— WHAT YOU WILL DO —
Take the data below and repeat it exactly.

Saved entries
/-- A copy in S has no data to send, whatever transaction snoops it. -/
theorem State.takeSnpS_sharer (hmsg : s.receive (.snoop .snpS g l) = some u) (hc : u.cupLine g l = some c) (hst : c.st = .s) :
    s.takeSnpS g l = u.answered g l := by
  cases ht : u.snooping l with
  | none => simp only [State.takeSnpS, hmsg, hc, ht]
  | some t => simp only [State.takeSnpS, hmsg, hc, ht, hst, if_true]

theorem State.takeSnoop_received {k : SnoopKind} (hmsg : s.receive (.snoop k g l) = some u) :
    s.takeSnoop k g l = (u.snoopCup k g l).answered g l := by
  simp only [State.takeSnoop, hmsg]

/-- A die's response leaves the transaction waiting for the other dies; at the last one the home grants and the line's held requests start. -/
theorem State.takeRsp_received {d : Nat} {t' : Txn} (hmsg : s.receive (.rsp d l) = some u) (ht : s.snooping l = some t)
    (ht' : t' = { t with dies := t.dies.erase d })
    (hv : v = (u.setHome l { u.homeLine l with running := (u.homeLine l).running.map (fun x => if x = t then t' else x) }).setPres l)
    (hgrant : v.grant t' = some w) : s.takeRsp d l = if t'.dies.isEmpty then w.wake l else v := by
  subst ht' hv
  simp only [State.takeRsp, hmsg, ht, hgrant, Option.getD_some]
end

theorem exec_snps (g : ClusterId) (l : Nat) (s : State) : exec (.snps g l) s = .next (s.keepPilot (s.takeSnpS g l)) := rfl
theorem exec_snpc (g : ClusterId) (l : Nat) (s : State) : exec (.snpc g l) s = .next (s.keepPilot (s.takeSnoop .snpC g l)) := rfl
theorem exec_snpi (g : ClusterId) (l : Nat) (s : State) : exec (.snpi g l) s = .next (s.keepPilot (s.takeSnoop .snpI g l)) := rfl
theorem exec_rsp (d : DieId) (l : Nat) (s : State) : exec (.rsp d l) s = .next (s.keepPilot (s.takeRsp d l)) := rfl

/-! ### Data, ownership and acknowledgement (R150, R151) -/
section
variable {s u : State} {g l : Nat} {who : Agent}

theorem State.takeDat_cluster {d : Line} {p : BitVec 16} {st : CupState}
    (hmsg : s.net.find? (CohMsg.isDat (.cluster g) l) = some (.dat (.cluster g) l d p st)) :
    s.takeDat (.cluster g) l = ({ s with net := s.net.erase (.dat (.cluster g) l d p st) }.cupInstall g l ⟨st, d, p⟩).send (.ack (.cluster g) l) := by
  simp only [State.takeDat, hmsg]

/-- With no full-line write of its own running, a Cupboard keeps its copy and owns it. -/
theorem State.takeGntM_upgrade {c : CupLine} (hmsg : s.receive (.gntM (.cluster g) l) = some u)
    (hrun : (u.homeLine l).running.find? (fun t => t.req.who == .cluster g && t.req.kind == .wru) = none) (hc : u.cupLine g l = some c) :
    s.takeGntM (.cluster g) l = ((u.setCup g l (some { c with st := .m })).setPres l).send (.ack (.cluster g) l) := by
  simp only [State.takeGntM, hmsg, hrun, hc, Option.map_none]

/-- A full-line writer installs the data of its write. -/
theorem State.takeGntM_write {t : Txn} (hmsg : s.receive (.gntM (.cluster g) l) = some u)
    (hrun : (u.homeLine l).running.find? (fun t => t.req.who == .cluster g && t.req.kind == .wru) = some t) :
    s.takeGntM (.cluster g) l = (u.cupInstall g l ⟨.m, t.req.data, 0⟩).send (.ack (.cluster g) l) := by
  simp only [State.takeGntM, hmsg, hrun, Option.map_some]

theorem State.takeAck_received (hmsg : s.receive (.ack who l) = some u) :
    s.takeAck who l = ((u.setHome l { u.homeLine l with running := dropFirst (fun t => t.acking && t.req.who == who) (u.homeLine l).running }).setPres l).wake l := by
  simp only [State.takeAck, hmsg]
end

theorem exec_dat (who : Agent) (l : Nat) (s : State) : exec (.dat who l) s = .next (s.keepPilot (s.takeDat who l)) := rfl
theorem exec_gntm (who : Agent) (l : Nat) (s : State) : exec (.gntm who l) s = .next (s.keepPilot (s.takeGntM who l)) := rfl
theorem exec_ack (who : Agent) (l : Nat) (s : State) : exec (.ack who l) s = .next (s.keepPilot (s.takeAck who l)) := rfl

/-! ### Forwarded requests (R155) -/
section
variable {s u : State} {l : Nat} {r : CohReq} (hmsg : s.net.find? (CohMsg.isFwd l) = some (.fwd r))
  (hres : { s with net := s.net.erase (.fwd r) }.resident l none = some u)
include hmsg hres

theorem State.takeFwd_rdu (hkind : r.kind = .rdu) :
    s.takeFwd l = (u.snoopAll l none).send (.dat r.who l (u.lineValue l).1 (u.lineValue l).2 .m) := by
  simp only [State.takeFwd, hmsg, hres, hkind]

theorem State.takeFwd_wru (hkind : r.kind = .wru) : s.takeFwd l = (u.snoopAll l none).send (.gntM r.who l) := by
  simp only [State.takeFwd, hmsg, hres, hkind]

/-- With no owner the home slice answers a read itself: alone when no Cupboard holds the line, else as one more sharer. -/
theorem State.takeFwd_rds_unowned (hkind : r.kind = .rds) (howner : u.ownerOf l = none) :
    s.takeFwd l = u.send (.dat r.who l (u.lineValue l).1 (u.lineValue l).2 (if (u.holders l).isEmpty then .e else .s)) := by
  simp only [State.takeFwd, hmsg, hres, hkind, howner]
end
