-- ==== Sys2Proof/Laws/PerInstr.lean ====
section
/-! SUPPORT. Statements for all instructions, one lemma a constructor. The family EncodedLength: the length of a
command is known from its first byte, for MWRB from its third (spec 30_encoding.md R78). -/

namespace Sys2Proof.Laws.EncodedLength

/-- A well-formed command is as long as its own first bytes say. -/
def Statement (i : Instr) : Prop := i.wf = true → (encode i).length = commandLength (encode i)

theorem setHalt (b : Bool) : Statement (.setHalt b) := fun _ => rfl
theorem set24h (b : Bool) : Statement (.set24h b) := fun _ => rfl
theorem sqwEn (b : Bool) : Statement (.sqwEn b) := fun _ => rfl
theorem sqwFreq (f : Freq) : Statement (.sqwFreq f) := fun _ => rfl
theorem sqwPol (p : Bool) : Statement (.sqwPol p) := fun _ => rfl
theorem qHalt : Statement .qHalt := fun _ => rfl
theorem q24h : Statement .q24h := fun _ => rfl
theorem qSqwEn : Statement .qSqwEn := fun _ => rfl
theorem qSqwFreq : Statement .qSqwFreq := fun _ => rfl
theorem qSqwPol : Statement .qSqwPol := fun _ => rfl
theorem sync : Statement .sync := fun _ => rfl
theorem commit (t : TimeArgs) (pm : Bool) : Statement (.commit t pm) := fun _ => rfl
theorem commit24 (t : TimeArgs) : Statement (.commit24 t) := fun _ => rfl
theorem rdTime : Statement .rdTime := fun _ => rfl
theorem rdReg (a : ChipAddr) : Statement (.rdReg a) := fun _ => rfl
theorem mrd1 (o : Byte) : Statement (.mrd1 o) := fun _ => rfl
theorem mrdb (o n : Byte) : Statement (.mrdb o n) := fun _ => rfl
theorem mwr1 (o d : Byte) : Statement (.mwr1 o d) := fun _ => rfl
theorem mwrb (o : Byte) (data : List Byte) : Statement (.mwrb o data) := by
  intro h
  have hl : data.length ≤ 255 := of_decide_eq_true h
  show data.length + 3 = 3 + (BitVec.ofNat 8 data.length).toNat
  rw [BitVec.toNat_ofNat, Nat.mod_eq_of_lt (by omega)]
  omega
theorem d2b (v : Byte) : Statement (.d2b v) := fun _ => rfl
theorem b2d (b : Byte) : Statement (.b2d b) := fun _ => rfl

end Sys2Proof.Laws.EncodedLength
end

— RESULT BELOW —
/-- A copy in S has no data to send, whatever transaction snoops it. -/
theorem State.takeSnpS_sharer (hmsg : s.receive (.snoop .snpS g l) = some u) (hc : u.cupLine g l = some c) (hst : c.st = .s) :
    s.takeSnpS g l = u.answered g l := by
  cases ht : u.snooping l with
  | none => simp only [State.takeSnpS, hmsg, hc, ht]
  | some t => simp only [State.takeSnpS, hmsg, hc, ht, hst, if_true]

theorem State.takeSnoop_received {k : SnoopKind} (hmsg : s.receive (.snoop k g l) = some u) :
    s.takeSnoop k g l = (u.snoopCup k g l).answered g l := by
  simp only [State.takeSnoop, hmsg]

/-- A die's response leaves the transaction waiting for the other dies; at the last one the home grants and the line's held requests start. -/
theorem State.takeRsp_received {d : Nat} {t' : Txn} (hmsg : s.receive (.rsp d l) = some u) (ht : s.snooping l = some t)
    (ht' : t' = { t with dies := t.dies.erase d })
    (hv : v = (u.setHome l { u.homeLine l with running := (u.homeLine l).running.map (fun x => if x = t then t' else x) }).setPres l)
    (hgrant : v.grant t' = some w) : s.takeRsp d l = if t'.dies.isEmpty then w.wake l else v := by
  subst ht' hv
  simp only [State.takeRsp, hmsg, ht, hgrant, Option.getD_some]
end

theorem exec_snps (g : ClusterId) (l : Nat) (s : State) : exec (.snps g l) s = .next (s.keepPilot (s.takeSnpS g l)) := rfl
theorem exec_snpc (g : ClusterId) (l : Nat) (s : State) : exec (.snpc g l) s = .next (s.keepPilot (s.takeSnoop .snpC g l)) := rfl
theorem exec_snpi (g : ClusterId) (l : Nat) (s : State) : exec (.snpi g l) s = .next (s.keepPilot (s.takeSnoop .snpI g l)) := rfl
theorem exec_rsp (d : DieId) (l : Nat) (s : State) : exec (.rsp d l) s = .next (s.keepPilot (s.takeRsp d l)) := rfl

/-! ### Data, ownership and acknowledgement (R150, R151) -/
section
variable {s u : State} {g l : Nat} {who : Agent}

theorem State.takeDat_cluster {d : Line} {p : BitVec 16} {st : CupState}
    (hmsg : s.net.find? (CohMsg.isDat (.cluster g) l) = some (.dat (.cluster g) l d p st)) :
    s.takeDat (.cluster g) l = ({ s with net := s.net.erase (.dat (.cluster g) l d p st) }.cupInstall g l ⟨st, d, p⟩).send (.ack (.cluster g) l) := by
  simp only [State.takeDat, hmsg]

/-- With no full-line write of its own running, a Cupboard keeps its copy and owns it. -/
theorem State.takeGntM_upgrade {c : CupLine} (hmsg : s.receive (.gntM (.cluster g) l) = some u)
    (hrun : (u.homeLine l).running.find? (fun t => t.req.who == .cluster g && t.req.kind == .wru) = none) (hc : u.cupLine g l = some c) :
    s.takeGntM (.cluster g) l = ((u.setCup g l (some { c with st := .m })).setPres l).send (.ack (.cluster g) l) := by
  simp only [State.takeGntM, hmsg, hrun, hc, Option.map_none]

/-- A full-line writer installs the data of its write. -/
theorem State.takeGntM_write {t : Txn} (hmsg : s.receive (.gntM (.cluster g) l) = some u)
    (hrun : (u.homeLine l).running.find? (fun t => t.req.who == .cluster g && t.req.kind == .wru) = some t) :
    s.takeGntM (.cluster g) l = (u.cupInstall g l ⟨.m, t.req.data, 0⟩).send (.ack (.cluster g) l) := by
  simp only [State.takeGntM, hmsg, hrun, Option.map_some]

theorem State.takeAck_received (hmsg : s.receive (.ack who l) = some u) :
    s.takeAck who l = ((u.setHome l { u.homeLine l with running := dropFirst (fun t => t.acking && t.req.who == who) (u.homeLine l).running }).setPres l).wake l := by
  simp only [State.takeAck, hmsg]
end

theorem exec_dat (who : Agent) (l : Nat) (s : State) : exec (.dat who l) s = .next (s.keepPilot (s.takeDat who l)) := rfl
theorem exec_gntm (who : Agent) (l : Nat) (s : State) : exec (.gntm who l) s = .next (s.keepPilot (s.takeGntM who l)) := rfl
theorem exec_ack (who : Agent) (l : Nat) (s : State) : exec (.ack who l) s = .next (s.keepPilot (s.takeAck who l)) := rfl

/-! ### Forwarded requests (R155) -/
section
variable {s u : State} {l : Nat} {r : CohReq} (hmsg : s.net.find? (CohMsg.isFwd l) = some (.fwd r))
  (hres : { s with net := s.net.erase (.fwd r) }.resident l none = some u)
include hmsg hres

theorem State.takeFwd_rdu (hkind : r.kind = .rdu) :
    s.takeFwd l = (u.snoopAll l none).send (.dat r.who l (u.lineValue l).1 (u.lineValue l).2 .m) := by
  simp only [State.takeFwd, hmsg, hres, hkind]

theorem State.takeFwd_wru (hkind : r.kind = .wru) : s.takeFwd l = (u.snoopAll l none).send (.gntM r.who l) := by
  simp only [State.takeFwd, hmsg, hres, hkind]

/-- With no owner the home slice answers a read itself: alone when no Cupboard holds the line, else as one more sharer. -/
theorem State.takeFwd_rds_unowned (hkind : r.kind = .rds) (howner : u.ownerOf l = none) :
    s.takeFwd l = u.send (.dat r.who l (u.lineValue l).1 (u.lineValue l).2 (if (u.holders l).isEmpty then .e else .s)) := by
  simp only [State.takeFwd, hmsg, hres, hkind, howner]
end
-- ==== Sys2Proof/Laws/PerInstr.lean ====
section
/-! SUPPORT. Statements for all instructions, one lemma a constructor. The family EncodedLength: the length of a
command is known from its first byte, for MWRB from its third (spec 30_encoding.md R78). -/

namespace Sys2Proof.Laws.EncodedLength

/-- A well-formed command is as long as its own first bytes say. -/
def Statement (i : Instr) : Prop := i.wf = true → (encode i).length = commandLength (encode i)

theorem setHalt (b : Bool) : Statement (.setHalt b) := fun _ => rfl
theorem set24h (b : Bool) : Statement (.set24h b) := fun _ => rfl
theorem sqwEn (b : Bool) : Statement (.sqwEn b) := fun _ => rfl
theorem sqwFreq (f : Freq) : Statement (.sqwFreq f) := fun _ => rfl
theorem sqwPol (p : Bool) : Statement (.sqwPol p) := fun _ => rfl
theorem qHalt : Statement .qHalt := fun _ => rfl
theorem q24h : Statement .q24h := fun _ => rfl
theorem qSqwEn : Statement .qSqwEn := fun _ => rfl
theorem qSqwFreq : Statement .qSqwFreq := fun _ => rfl
theorem qSqwPol : Statement .qSqwPol := fun _ => rfl
theorem sync : Statement .sync := fun _ => rfl
theorem commit (t : TimeArgs) (pm : Bool) : Statement (.commit t pm) := fun _ => rfl
theorem commit24 (t : TimeArgs) : Statement (.commit24 t) := fun _ => rfl
theorem rdTime : Statement .rdTime := fun _ => rfl
theorem rdReg (a : ChipAddr) : Statement (.rdReg a) := fun _ => rfl
theorem mrd1 (o : Byte) : Statement (.mrd1 o) := fun _ => rfl
theorem mrdb (o n : Byte) : Statement (.mrdb o n) := fun _ => rfl
theorem mwr1 (o d : Byte) : Statement (.mwr1 o d) := fun _ => rfl
theorem mwrb (o : Byte) (data : List Byte) : Statement (.mwrb o data) := by
  intro h
  have hl : data.length ≤ 255 := of_decide_eq_true h
  show data.length + 3 = 3 + (BitVec.ofNat 8 data.length).toNat
  rw [BitVec.toNat_ofNat, Nat.mod_eq_of_lt (by omega)]
  omega
theorem d2b (v : Byte) : Statement (.d2b v) := fun _ => rfl
theorem b2d (b : Byte) : Statement (.b2d b) := fun _ => rfl

end Sys2Proof.Laws.EncodedLength
end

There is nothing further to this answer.